From the records below, copy out exactly the lines from the one containing "a.pix := rfl" to the one containing "a).errBusy = s.errBusy := rfl", both included. Add nothing else.

WORKING DATA:
--------------------------------------------------
/-! ### `completeWith` -/

@[simp] theorem completeWith_ctrl (code : ErrCode) (s : State) :
    (completeWith code s).ctrl = s.ctrl := rfl
@[simp] theorem completeWith_bg (code : ErrCode) (s : State) :
    (completeWith code s).bg = s.bg := rfl
@[simp] theorem completeWith_gtab (code : ErrCode) (s : State) :
    (completeWith code s).gtab = s.gtab := rfl
@[simp] theorem completeWith_grid (code : ErrCode) (s : State) :
    (completeWith code s).grid = s.grid := rfl
@[simp] theorem completeWith_linksel (code : ErrCode) (s : State) :
    (completeWith code s).linksel = s.linksel := rfl
@[simp] theorem completeWith_done (code : ErrCode) (s : State) :
    (completeWith code s).done = true := rfl
@[simp] theorem completeWith_errcode (code : ErrCode) (s : State) :
    (completeWith code s).errcode = code := rfl
@[simp] theorem completeWith_errBusy (code : ErrCode) (s : State) :
    (completeWith code s).errBusy = s.errBusy := rfl
@[simp] theorem completeWith_clash (code : ErrCode) (s : State) :
    (completeWith code s).clash = s.clash := rfl
@[simp] theorem completeWith_wasClashed (code : ErrCode) (s : State) :
    (completeWith code s).wasClashed = s.wasClashed := rfl
@[simp] theorem completeWith_repaired (code : ErrCode) (s : State) :
    (completeWith code s).repaired = s.repaired := rfl
@[simp] theorem completeWith_skipped (code : ErrCode) (s : State) :
    (completeWith code s).skipped = s.skipped := rfl
@[simp] theorem completeWith_anomaly (code : ErrCode) (s : State) :
    (completeWith code s).anomaly = s.anomaly := rfl
@[simp] theorem completeWith_prevValid (code : ErrCode) (s : State) :
    (completeWith code s).prevValid = s.prevValid := rfl
@[simp] theorem completeWith_stage (code : ErrCode) (s : State) :
    (completeWith code s).stage = s.stage := rfl
@[simp] theorem completeWith_pixvalid (code : ErrCode) (s : State) :
    (completeWith code s).pixvalid = s.pixvalid := rfl
@[simp] theorem completeWith_distinct (code : ErrCode) (s : State) :
    (completeWith code s).distinct = s.distinct := rfl
@[simp] theorem completeWith_keep (code : ErrCode) (s : State) :
    (completeWith code s).keep = s.keep := rfl
@[simp] theorem completeWith_slotmap (code : ErrCode) (s : State) :
    (completeWith code s).slotmap = s.slotmap := rfl
@[simp] theorem completeWith_summary (code : ErrCode) (s : State) :
    (completeWith code s).summary = s.summary := rfl
@[simp] theorem completeWith_packed0 (code : ErrCode) (s : State) :
    (completeWith code s).packed0 = s.packed0 := rfl
@[simp] theorem completeWith_packed1 (code : ErrCode) (s : State) :
    (completeWith code s).packed1 = s.packed1 := rfl
@[simp] theorem completeWith_hist0 (code : ErrCode) (s : State) :
    (completeWith code s).hist0 = s.hist0 := rfl
@[simp] theorem completeWith_hist1 (code : ErrCode) (s : State) :
    (completeWith code s).hist1 = s.hist1 := rfl
@[simp] theorem completeWith_hist2 (code : ErrCode) (s : State) :
    (completeWith code s).hist2 = s.hist2 := rfl
@[simp] theorem completeWith_hist3 (code : ErrCode) (s : State) :
    (completeWith code s).hist3 = s.hist3 := rfl
@[simp] theorem completeWith_pix (code : ErrCode) (s : State) :
    (completeWith code s).pix = s.pix := rfl
@[simp] theorem completeWith_cur (code : ErrCode) (s : State) :
    (completeWith code s).cur = s.cur := rfl
@[simp] theorem completeWith_prev (code : ErrCode) (s : State) :
    (completeWith code s).prev = s.prev := rfl
@[simp] theorem completeWith_pending (code : ErrCode) (s : State) :
    (completeWith code s).pending = none := rfl
@[simp] theorem completeWith_rst (code : ErrCode) (s : State) :
    (completeWith code s).rst = s.rst := rfl
@[simp] theorem completeWith_inputs (code : ErrCode) (s : State) :
    (completeWith code s).inputs = s.inputs := rfl
@[simp] theorem completeWith_resp (code : ErrCode) (s : State) :
    (completeWith code s).resp = s.resp := rfl
@[simp] theorem completeWith_draws (code : ErrCode) (s : State) :
    (completeWith code s).draws = s.draws := rfl
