/-! ### The clash test and the counts -/

/-- The clash test of the machine is the one of R124 on the set of colors. -/
theorem clashTest_iff {m : Mode} {bgen : Bool} {bgcol : Color} {pix : PixelRows} :
    clashTest m bgen bgcol (colorsPresent m pix) = true ↔ Clashes m bgen bgcol pix := by
  simp [clashTest, Clashes, colorsPresent_length, mem_colorsPresent, and_assoc]

theorem blockClashes_iff {s : State} : blockClashes s = true ↔ StateClashes s := clashTest_iff

theorem blockClashes_eq_false {s : State} : blockClashes s = false ↔ ¬ StateClashes s := by
  rw [← blockClashes_iff, Bool.not_eq_true]

theorem presentSet_card_pos (m : Mode) (pix : PixelRows) : 0 < (presentSet m pix).card :=
  Finset.card_pos.2 (presentSet_nonempty m pix)

theorem presentSet_card_le (m : Mode) (pix : PixelRows) : (presentSet m pix).card ≤ 16 := by
  have := Finset.card_le_univ (presentSet m pix)
  rwa [show Fintype.card Color = 16 from by decide] at this

/-- HIST and DISTINCT after `writeCounts` (R30, R38). -/
theorem writeCounts_reports (d : Nat) (hd : d < 32) (m : Mode) (pix : PixelRows) (s : State) :
    ReportsCounts d m pix (writeCounts d m pix s) := by
  have hle := presentSet_card_le m pix
  refine ⟨?_, ?_, ?_, ?_⟩
  · intro k j
    have hlane : ∀ j : Fin 4, byteLane (histWord m pix k.val) j.val =
        BitVec.ofNat 8 (colorCount m pix (BitVec.ofNat 4 (4 * k.val + j.val))) := by
      intro j
      have := byteLane_append
        (BitVec.ofNat 8 (colorCount m pix (BitVec.ofNat 4 (4 * k.val + 3))))
        (BitVec.ofNat 8 (colorCount m pix (BitVec.ofNat 4 (4 * k.val + 2))))
        (BitVec.ofNat 8 (colorCount m pix (BitVec.ofNat 4 (4 * k.val + 1))))
        (BitVec.ofNat 8 (colorCount m pix (BitVec.ofNat 4 (4 * k.val + 0))))
      match j with
      | 0 => exact this.1
      | 1 => exact this.2.1
      | 2 => exact this.2.2.1
      | 3 => exact this.2.2.2
    have hk : histReg (writeCounts d m pix s) k = histWord m pix k.val := by
      match k with
      | 0 => rfl
      | 1 => rfl
      | 2 => rfl
      | 3 => rfl
    rw [hk, hlane, BitVec.toNat_ofNat, ← colorCount_eq_pixelTotal]
    have := colorCount_le m pix (BitVec.ofNat 4 (4 * k.val + j.val))
    omega
  all_goals
    rw [writeCounts_distinct, colorsPresent_length]
    generalize (presentSet m pix).card = n at hle ⊢
    interval_cases n <;> interval_cases d <;> rfl

/-- `ReportsCounts` reads only HIST and DISTINCT. -/
theorem reportsCounts_of_same {d : Nat} {m : Mode} {pix : PixelRows} {s t : State}
    (h : ReportsCounts d m pix s) (hs : SameCounts s t) : ReportsCounts d m pix t := by
  obtain ⟨h0, h1, h2, h3, hd⟩ := hs
  have hk : ∀ k, histReg t k = histReg s k := by
    intro k
    match k with
    | 0 => exact h0
    | 1 => exact h1
    | 2 => exact h2
    | 3 => exact h3
  simpa only [ReportsCounts, hk, hd] using h

/-! ### REPAIR -/

/-- R176: a repaired block passes the clash test. -/
theorem repairBlock_passes (subst : Color → List Color) (m : Mode) (bgen : Bool) (bgcol : Color)
    (pix : PixelRows) : ¬ Clashes m bgen bgcol (repairBlock subst m bgen bgcol pix).pix := by
  classical
  set kept := keptSet m bgen bgcol (rankColors m pix) with hkept
  set after := presentSet m (repairBlock subst m bgen bgcol pix).pix with hafter
  have hsub : after ⊆ kept.toFinset := by
    intro c hc
    rw [List.mem_toFinset, mem_keptSet]
    exact repairBlock_kept subst m bgen bgcol pix hc
  have hlen : kept.toFinset.card ≤ maxSlots m :=
    le_trans (List.toFinset_card_le _) (keptSet_length_le _ _ _ _)
  have hcard := Finset.card_le_card hsub
  rintro (h | ⟨hb, he, hn⟩)
  · rw [← hafter] at h
    omega
  · rw [← hafter] at he hn
    have heq : after = kept.toFinset := Finset.eq_of_subset_of_card_le hsub (by omega)
    apply hn
    rw [heq, List.mem_toFinset, mem_keptSet]
    by_cases ha : AmongFirst m pix (maxSlots m) bgcol
    · exact .inr ⟨fun h => h.2 ha, ha⟩
    · exact .inl ⟨hb, ha, .inr rfl⟩

/-! ### PROCESS -/

/-- PROCESS raises no error exactly where R191 and R233 to R235 allow it to run. -/
theorem processError_eq_none {s : State} {bx by_ : Nat} :
    processError Config.params s bx by_ = none ↔ ProcessAllowed s bx by_ := by
  have hi : indexOk Config.params s bx by_ = true ↔ bx < gridCols s ∧ by_ < gridRows s ∧
      gridCols s * gridRows s ≤ Config.linkEntries := by
    rw [indexOk, Bool.and_eq_true, Bool.and_eq_true, decide_eq_true_eq, decide_eq_true_eq,
      decide_eq_true_eq, and_assoc]
    rfl
  unfold processError ProcessAllowed
  rw [← hi]
  by_cases h1 : ctrlMode s = .fourColor <;> by_cases h2 : s.pixvalid = 0xFF <;>
    cases h3 : bgEn s <;> cases h4 : indexOk Config.params s bx by_ <;>
    simp [h1, h2] <;> split <;> simp

/-- Where R191 and R233 to R235 allow it, PROCESS completes with what R194 computes. -/
theorem exec_process_allowed {s : State} {bx by_ : Nat} (h : ProcessAllowed s bx by_) :
    exec (.process bx by_) s =
      .next (completeWith .ok (processUpdate Config.params bx by_ s)) := by
  simp only [exec, execProcess, processCommand, processError_eq_none.2 h]

/-- What `Processed` says. -/
theorem processed_iff {s t : State} {bx by_ : Nat} :
    Processed s bx by_ t ↔
      ProcessAllowed s bx by_ ∧ t = completeWith .ok (processUpdate Config.params bx by_ s) := by
  unfold Processed
  constructor
  · rintro ⟨h, he⟩
    rw [exec_process_allowed h] at he
    exact ⟨h, (Host.Outcome.next.inj he).symm⟩
  · rintro ⟨h, rfl⟩
    exact ⟨h, exec_process_allowed h⟩

/-- PROCESS ends in an error that changes nothing else, or in what R194 computes. -/
theorem processCommand_cases (p : Params) (bx by_ : Nat) (s : State) :
    (∃ code, code ≠ .ok ∧ processError p s bx by_ = some code ∧
      processCommand p bx by_ s = completeWith code s) ∨
    (processError p s bx by_ = none ∧
      processCommand p bx by_ s = completeWith .ok (processUpdate p bx by_ s)) := by
  unfold processCommand
  cases h : processError p s bx by_ with
  | none => exact .inr ⟨rfl, rfl⟩
  | some code =>
    refine .inl ⟨code, ?_, rfl, rfl⟩
    rintro rfl
    unfold processError at h
    repeat' split at h
    all_goals cases h

/-- The five paths of PROCESS (R196). -/
inductive AnalysisPath (p : Params) (s : State) (prev : LinkRecord) (a : BlockAnalysis) : Prop
  /-- The unrepaired clash. -/
  | unrepaired (hk : blockClashes s = true) (hr : repairEn s = false)
      (ha : a = ⟨true, true, false, false, false, [], [], [], s.pix⟩)
  /-- Clean or repaired, and skipped. -/
  | skipped (hp : previousClashed prev = true) (hr : blockClashes s = true → repairEn s = true)
      (h1 : a.wasClashed = blockClashes s) (h2 : a.finalClash = false)
      (h3 : a.repaired = blockClashes s) (h4 : a.skipped = true) (h5 : a.anomaly = false)
      (h6 : a.map = [])
  /-- Clean or repaired, and assigned. -/
  | assigned (hp : previousClashed prev = false) (hr : blockClashes s = true → repairEn s = true)
      (h1 : a.wasClashed = blockClashes s) (h2 : a.finalClash = false)
      (h3 : a.repaired = blockClashes s) (h4 : a.skipped = false)
      (h5 : a.anomaly = (assignSlots (ctrlMode s) (bgEn s) (bgCol s) (gtabEn s) s.gtab prev
        (colorsPresent (ctrlMode s) a.pix)).anomaly)
      (h6 : a.map = (assignSlots (ctrlMode s) (bgEn s) (bgCol s) (gtabEn s) s.gtab prev
        (colorsPresent (ctrlMode s) a.pix)).map)

/-- The analysis takes one of its paths. -/
theorem analyzeBlock_path (p : Params) (s : State) (prev : LinkRecord) :
    AnalysisPath p s prev (analyzeBlock p s prev) := by
  unfold analyzeBlock
  split
  · next hk =>
    split
    · next hr =>
      unfold finishAnalysis
      split
      · next hp =>
        exact .skipped hp (fun _ => hr) hk.symm rfl hk.symm rfl rfl rfl
      · next hp =>
        exact .assigned (by simpa using hp) (fun _ => hr) hk.symm rfl hk.symm rfl rfl rfl
    · next hr => exact .unrepaired hk (by simpa using hr) rfl
  · next hk =>
    have hk : blockClashes s = false := by simpa using hk
    unfold finishAnalysis
    split
    · next hp =>
      exact .skipped hp (by simp [hk]) hk.symm rfl hk.symm rfl rfl rfl
    · next hp =>
      exact .assigned (by simpa using hp) (by simp [hk]) hk.symm rfl hk.symm rfl rfl rfl

/-- The pixels, and the colors for KEEP, that the analysis leaves: those of `Repair()` where it ran,
else the block as it was (R174, R194). -/
theorem analyzeBlock_repair (p : Params) (s : State) (prev : LinkRecord) :
    (blockClashes s = true ∧ repairEn s = true ∧
      (analyzeBlock p s prev).pix = (repairState p s).pix ∧
      (analyzeBlock p s prev).kept = (repairState p s).kept ∧
      (analyzeBlock p s prev).excluded = (repairState p s).excluded) ∨
    ((blockClashes s = false ∨ repairEn s = false) ∧ (analyzeBlock p s prev).pix = s.pix ∧
      (analyzeBlock p s prev).kept = [] ∧ (analyzeBlock p s prev).excluded = []) := by
  unfold analyzeBlock finishAnalysis
  cases h1 : blockClashes s <;> cases h2 : repairEn s <;> cases h3 : previousClashed prev <;> simp

/-- A block that is not left clashed passes the clash test (R176, R194). -/
theorem analyzeBlock_passes {p : Params} {s : State} {prev : LinkRecord}
    (h : (analyzeBlock p s prev).finalClash = false) :
    clashTest (ctrlMode s) (bgEn s) (bgCol s)
      (colorsPresent (ctrlMode s) (analyzeBlock p s prev).pix) = false := by
  rcases analyzeBlock_repair p s prev with ⟨hk, hr, hpix, -⟩ | ⟨hk, hpix, -⟩
  · rw [hpix, ← Bool.not_eq_true, clashTest_iff]
    exact repairBlock_passes _ _ _ _ _
  · rw [hpix]
    by_contra hc
    rw [Bool.not_eq_false] at hc
    have hb : blockClashes s = true := hc
    rcases hk with hk | hk
    · rw [hb] at hk
      cases hk
    · simp [analyzeBlock, hb, hk] at h

section
variable (s : State) (idx : Nat) (prev : LinkRecord) (a : BlockAnalysis)

@[simp] theorem encodeBlock_clash : (encodeBlock s idx prev a).clash = a.finalClash := rfl
@[simp] theorem encodeBlock_wasClashed : (encodeBlock s idx prev a).wasClashed = a.wasClashed := rfl
@[simp] theorem encodeBlock_repaired : (encodeBlock s idx prev a).repaired = a.repaired := rfl
@[simp] theorem encodeBlock_skipped : (encodeBlock s idx prev a).skipped = a.skipped := rfl
@[simp] theorem encodeBlock_anomaly : (encodeBlock s idx prev a).anomaly = a.anomaly := rfl
@[simp] theorem encodeBlock_prevValid : (encodeBlock s idx prev a).prevValid = prev.valid := rfl
@[simp] theorem encodeBlock_stage : (encodeBlock s idx prev a).stage = .binaryEncoded := rfl
@[simp] theorem encodeBlock_pix : (encodeBlock s idx prev a).pix = a.pix := rfl
@[simp] theorem encodeBlock_keep :
    (encodeBlock s idx prev a).keep = keepWord a.kept a.excluded := rfl
@[simp] theorem encodeBlock_slotmap : (encodeBlock s idx prev a).slotmap = inverseMap a.map := rfl
@[simp] theorem encodeBlock_summary :
    (encodeBlock s idx prev a).summary = summaryWord (ctrlMode s) (inverseMap a.map) := rfl
@[simp] theorem encodeBlock_cur :
    (encodeBlock s idx prev a).cur = linkWrite s.cur idx (commitRecord (ctrlMode s) a) := rfl
@[simp] theorem encodeBlock_prev : (encodeBlock s idx prev a).prev = s.prev := rfl
@[simp] theorem encodeBlock_pixvalid : (encodeBlock s idx prev a).pixvalid = s.pixvalid := rfl
@[simp] theorem encodeBlock_errBusy : (encodeBlock s idx prev a).errBusy = s.errBusy := rfl
@[simp] theorem encodeBlock_distinct : (encodeBlock s idx prev a).distinct =
    distinctWord (distinctCount s) (colorsPresent (ctrlMode s) a.pix).length := rfl
@[simp] theorem encodeBlock_ctrl : (encodeBlock s idx prev a).ctrl = s.ctrl := rfl
@[simp] theorem encodeBlock_bg : (encodeBlock s idx prev a).bg = s.bg := rfl
@[simp] theorem encodeBlock_gtab : (encodeBlock s idx prev a).gtab = s.gtab := rfl
@[simp] theorem encodeBlock_grid : (encodeBlock s idx prev a).grid = s.grid := rfl
@[simp] theorem encodeBlock_linksel : (encodeBlock s idx prev a).linksel = s.linksel := rfl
--------------------------------------------------
ANSWER FOR THE TASK:
@[simp] theorem encodeBlock_pix : (encodeBlock s idx prev a).pix = a.pix := rfl
@[simp] theorem encodeBlock_keep :
    (encodeBlock s idx prev a).keep = keepWord a.kept a.excluded := rfl
@[simp] theorem encodeBlock_slotmap : (encodeBlock s idx prev a).slotmap = inverseMap a.map := rfl
@[simp] theorem encodeBlock_summary :
    (encodeBlock s idx prev a).summary = summaryWord (ctrlMode s) (inverseMap a.map) := rfl
@[simp] theorem encodeBlock_cur :
    (encodeBlock s idx prev a).cur = linkWrite s.cur idx (commitRecord (ctrlMode s) a) := rfl
@[simp] theorem encodeBlock_prev : (encodeBlock s idx prev a).prev = s.prev := rfl
@[simp] theorem encodeBlock_pixvalid : (encodeBlock s idx prev a).pixvalid = s.pixvalid := rfl
@[simp] theorem encodeBlock_errBusy : (encodeBlock s idx prev a).errBusy = s.errBusy := rfl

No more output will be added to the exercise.